Although Mills’ president stops far short of bragging about gains since, saying some of the initial enthusiasm has worn off and much work remains to be done, she does promote Mills as a model for other small private colleges--single-sex and co-ed alike--that are jockeying for position in a tough marketplace.

“I think private colleges and universities are still very much engaged in the struggle--dollars are hard to come by and there is still a depressed student pool,” said President Janet Holmgren, who came to Mills from Princeton University in 1991. “Mills is lucky in that we were forced to address many of those issues in the post-strike context.”

The most fundamental change has been focusing on what makes Mills different--its male-free classrooms. And Mills is finding today--as have other women’s colleges across the country--a more receptive audience for that message.

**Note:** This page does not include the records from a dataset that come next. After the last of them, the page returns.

/-! ### Quotes (R368, R369) -/

/-- NONCE_WRITE. -/
def execNonceWrite (nonce : BitVec 512) (s : State) : Out :=
  .next (s.onBoot fun b => if b.halted then b else { b with nonce := nonce })

/-- A write of QREQ. -/
def Boot.quoteAsked (b : Boot) : Boot :=
  if b.halted || bsQst b.bootstat = 1 then b
  else if bsStage b.bootstat < 3 then b.setQst 3
  else { (b.setQst 1) with quoteNonce := b.nonce }

/-- QUOTE_REQUEST. -/
def execQuoteRequest (s : State) : Out := .next (s.onBoot Boot.quoteAsked)

/-- The quote's bytes before its signature. -/
def Boot.quoted (b : Boot) : List Byte :=
  natToBytes 16 (Config.quoteHeader (bsStage b.bootstat) (field b.bootstat 8 16)).toNat ++ b.meas.toList.flatMap bytes512
    ++ bytes512 b.quoteNonce ++ sha3 Config.identityKey

/-- QUOTE_COMPLETE. -/
def execQuoteComplete (s : State) : Out :=
  .next (s.onBoot fun b =>
    if !b.halted && bsQst b.bootstat = 1 then
      { (b.setQst 2) with quote := b.quoted ++ natToBytes 4627 (Config.sign (sha3 b.quoted)).toNat }
    else b)

/-! ### BAR0 (R367, Table 25.2) -/

/-- Eight bytes of BAR0 as the host reads them: BOOTSTAT, the rings and the quote. Nothing else can be read there (log 92). -/
def Boot.bar0Read (b : Boot) (off : Nat) : Option Word :=
  if off = 0 then some b.bootstat
  else if b.halted then none
  else if decide (0x100 ≤ off) && decide (off + 8 ≤ 0x1000) then some (recordOf 64 (b.ring.read off 8))
  else if decide (0x2000 ≤ off) && decide (off + 8 ≤ 0x4000) then
    some (recordOf 64 ((List.range 8).map fun k => b.quote.getD (off - 0x2000 + k) 0#8))
  else none

/-- A nonce with eight of its bytes replaced. -/
def nonceWith (n : BitVec 512) (k : Nat) (data : Word) : BitVec 512 :=
  let bs := bytes512 n
  recordOf 512 (bs.take k ++ natToBytes 8 data.toNat ++ bs.drop (k + 8))

/-- The host writes eight bytes of BAR0. -/
def State.bar0Write (s : State) (off : Nat) (data : Word) : State :=
  s.onBoot fun b =>
    if b.halted then b
    else if off = 8 then b.quoteAsked
    else if decide (0x40 ≤ off) && decide (off + 8 ≤ 0x80) then { b with nonce := nonceWith b.nonce (off - 0x40) data }
    else if decide (0x100 ≤ off) && decide (off + 8 ≤ 0x1000) then { b with ring := b.ring.write off (natToBytes 8 data.toNat) }
    else b

/-- The host reads eight bytes of BAR0. -/
def State.bar0Read (s : State) (off : Nat) : State :=
  match s.dev.boot.bar0Read off with
  | some v => s.onBoot fun b => { b with hostData := v }
  | none =>
    let (v, s) := s.free
    s.onBoot fun b => { b with hostData := v }

/-! ### BAR2 (R367) -/

/-- HOST_BAR2_ACCESS: eight bytes at an offset of the 4 GiB window; a locked range reads all ones and takes no write. -/
def execHostBar2Access (write : Bool) (addr : Nat) (data : BitVec 64) (s : State) : Out :=
  if !s.booted || decide (2 ^ 32 < addr + 8) then .next s
  else
    let pa := s.dev.boot.bar2 + addr
    let locked := lockedMeets s.dev.boot.locked pa 8
    if write then
      if locked then .next s else .next (s.mapD fun d => d.physWrite false pa (natToBytes 8 data.toNat))
    else
      let v : Word := if locked then BitVec.allOnes 64 else recordOf 64 (s.dev.physRead false pa 8)
      .next (s.onBoot fun b => { b with hostData := v })

/-! ### PARTITION_CREATION (R16, R25, R43, R332, R333, R370) -/

def strictlyRising : List Nat → Bool
  | a :: b :: l => decide (a < b) && strictlyRising (b :: l)
  | _ => true

/-- The map image keeps the rules of R333. -/
def Partition.mapOk (p : Partition) : Bool :=
  ((List.range 64).all fun k =>
      let vs := (List.range 32).map (p.cmapAt (k / 16) (k % 16))
      strictlyRising vs && vs.all fun v => decide (v ≤ 33))
    && strictlyRising ((p.exc.map fun e => 256 * e.y.toNat + e.x.toNat).mergeSort)
    && decide (1 ≤ pextWidth p.pext) && decide (pextWidth p.pext ≤ 128)
    && decide (1 ≤ pextHeight p.pext) && decide (pextHeight p.pext ≤ 128)
    && !((List.range 128).any fun k => p.withheld.contains (p.memCore k))

/-- The image was made for a partition of this size (R42). -/
def Image.fits (i : Image) (p : Partition) : Bool := i.width = pextWidth p.pext && i.height = pextHeight p.pext

/-- The start core lies in the slot of the entry launch's first cohort, and its handler has an index entry (R370). -/
def Image.startOk (i : Image) : Bool :=
  match i.launches[i.entry]? with
  | none => false
  | some r =>
    let set := i.sets.getD (lrSet r) ⟨false, [], []⟩
    decide (i.startX.toNat < lrCW r) && decide (i.startY.toNat < lrCH r)
      && hValid (tget 0#128 set.handlers i.startH.toNat)

/-- Physical state of a site as the new partition finds it. -/
def physFrom (idle : List (Site × Phys)) (site : Site) : Phys := ((idle.find? fun p => p.1 = site).map Prod.snd).getD Phys.reset

/-- The same of a memory or pager core. -/
def borderPhys (border : List (CoreId × Phys)) (id : CoreId) : Phys := ((border.find? fun p => p.1 = id).map Prod.snd).getD Phys.reset

/-- The data blocks that name a core, or every core (R43). -/
def loadBlocks (x y : BitVec 8) : List DataBlock → Core → Core
  | [], c => c
  | b :: bs, c =>
    let here : Bool := match b.at_ with
      | none => true
      | some q => q.1 = x && q.2 = y
    loadBlocks x y bs (if here then c.store (keyOf b.buf b.off) b.bytes else c)

/-- A logical core of the new partition. -/
def Device.newMesh (d : Device) (idle : List (Site × Phys)) (x y : BitVec 8) : Core :=
  let site := d.part.phys d.part.exc x y
  let c := Core.fresh (.mesh x y) site
  loadBlocks x y d.image.blocks { c with
    phys := physFrom idle site
    exc := d.part.exc
    sysMem := d.sysCode }

/-- The `k`th memory core given to the job, under the image's memory-core set (R25), with a context of its own (R285); its core state stays
with it (R15). -/
def Device.newMemory (d : Device) (border : List (CoreId × Phys)) (k : Nat) (id : CoreId) : Core :=
  let c := Core.fresh id (d.part.siteOf d.part.exc id)
  let set := ((d.image.sets.find? HSet.memory).getD ⟨true, [], []⟩)
  { c with
    mem := c.mem.loadSet set
    tab := { c.tab with handlers := set.handlers }
    memCtx := d.part.jobTag ++ BitVec.ofNat 24 k
    phys := { borderPhys border id with ptroot := d.part.ptroot }
    exc := d.part.exc
    sysMem := d.sysCode }

def Device.newPager (d : Device) (border : List (CoreId × Phys)) (k : Nat) : Core :=
  let id : CoreId := .pager (BitVec.ofNat 3 (k / 4)) (BitVec.ofNat 2 k)
  ({ Core.fresh id (d.part.siteOf d.part.exc id) with phys := borderPhys border id } : Core).loadCode d.sysCode

/-- The ingress port of a C-die's device links, with its copy of the map (R332). -/
def Device.newPort (d : Device) (k : Nat) : Core :=
  let id : CoreId := .port (BitVec.ofNat 3 k)
  { Core.fresh id (d.part.siteOf d.part.exc id) with exc := d.part.exc }

/-- The memory cores given to the job. -/
def Device.jobMemory (d : Device) : List CoreId := ((List.range 128).map d.part.memCore).dedup

/-- The cores of the partition beside the control cluster. -/
def Device.newCores (d : Device) (idle : List (Site × Phys)) (border : List (CoreId × Phys)) : List Core :=
  let w := pextWidth d.part.pext
  ((List.range (w * pextHeight d.part.pext)).map fun k => d.newMesh idle (BitVec.ofNat 8 (k % w)) (BitVec.ofNat 8 (k / w)))
    ++ (d.jobMemory.zipIdx.map fun q => d.newMemory border q.2 q.1)
    ++ (List.range 32).map (d.newPager border) ++ (List.range 8).map d.newPort

/-- Physical state of the sites that the last partition held goes to its sites. -/
def State.idleAll (s : State) : List (Site × Phys) :=
  let held := (s.cores.filter Core.isMesh).map fun c => (c.site, c.phys.dropInv)
  held ++ s.dev.idle.filter fun p => !(held.any fun q => q.1 = p.1)

def Core.onBorder (c : Core) : Bool :=
  match c.id with
  | .memory _ _ | .pager _ _ => true
  | .mesh _ _ | .control | .far _ _ _ | .port _ => false

/-- Physical state of the memory and pager cores, which stays with them (R15). -/
def State.borderAll (s : State) : List (CoreId × Phys) :=
  let held := (s.cores.filter Core.onBorder).map fun c => (c.id, c.phys.dropInv)
  held ++ s.dev.border.filter fun p => !(held.any fun q => q.1 = p.1)

/-- The sequencer as a job begins: launch serial 0 is the entry launch's, which is handed over once the image is measured (R370). -/
def startSeq : Seq :=
  { Seq.reset with
    nextLaunch := 1
    started := true }

/-- The quad of a core of the new partition is woken where an earlier one left it gated (R355), and its operating point follows its new
cores. -/
def State.wakeQuad (s : State) (q : Quad) : State := ((s.setQuad (s.dev.quadAt q)).wake q).retarget q

/-- PARTITION_CREATION: what the control kernel has taken is refused, or the partition is made and its job's image is to be measured.
An image whose `.job` size is not the partition's is refused as R370 refuses a wrong start core: nothing is placed, and the host's news
takes the word 2 (DESIGN CHOICE, log 93). Quads that an earlier partition left empty request point 0 (R351). -/
def execPartitionCreation (s : State) : Out :=
  let d := s.dev
  if !s.booted || d.part.made || d.image.launches.isEmpty then .next s
  else if !d.part.mapOk || !d.image.startOk || !d.image.fits d.part then
    .next (s.mapD fun d => ({ d with
      image := Image.empty
      part := Partition.reset } : Device).tellHost 2#64)
  else
    let idle := s.idleAll
    let border := s.borderAll
    let new := d.newCores idle border
    let control := ((s.coreAt .control).getD (Core.fresh .control ⟨0#8, 0#8⟩))
    let d := { d with
      part := { d.part with made := true }
      seq := startSeq
      measDue := true
      seqSaved := none
      ctxs := []
      forwards := []
      moves := 0
      nextCtx := d.jobMemory.length
      idle := idle.filter fun p => !(new.any fun c => c.onSite p.1)
      border := border.filter fun p => !(new.any fun c => c.id = p.1) }
    let s : State :=
      { core := { control with exc := d.part.exc }
        others := new
        dev := d
        net := []
        agenda := s.agenda }
    let s := (d.quads.map QuadSt.q).foldl State.retarget s
    .next (((new.filter Core.isMesh).map fun c => quadOf c.site).dedup.foldl State.wakeQuad s)

end Sys2Proof.Machine
end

Holmgren is quick to acknowledge that Mills was blessed with good timing. Within a year after its decision to remain co-ed, the specter of sexual harassment went mainstream with the Anita Hill/Clarence Thomas hearings. Then came the Year of the Woman, several studies of gender inequities in schools and Hillary Rodham Clinton, a graduate of all-female Wellesley College.

“These issues that feminists had been discussing for years suddenly became the topic of general conversation,” said Jadigwa Sebrechts, executive director of the Women’s College Coalition in Washington, D.C. “It made people interested in learning where girls might have an edge.”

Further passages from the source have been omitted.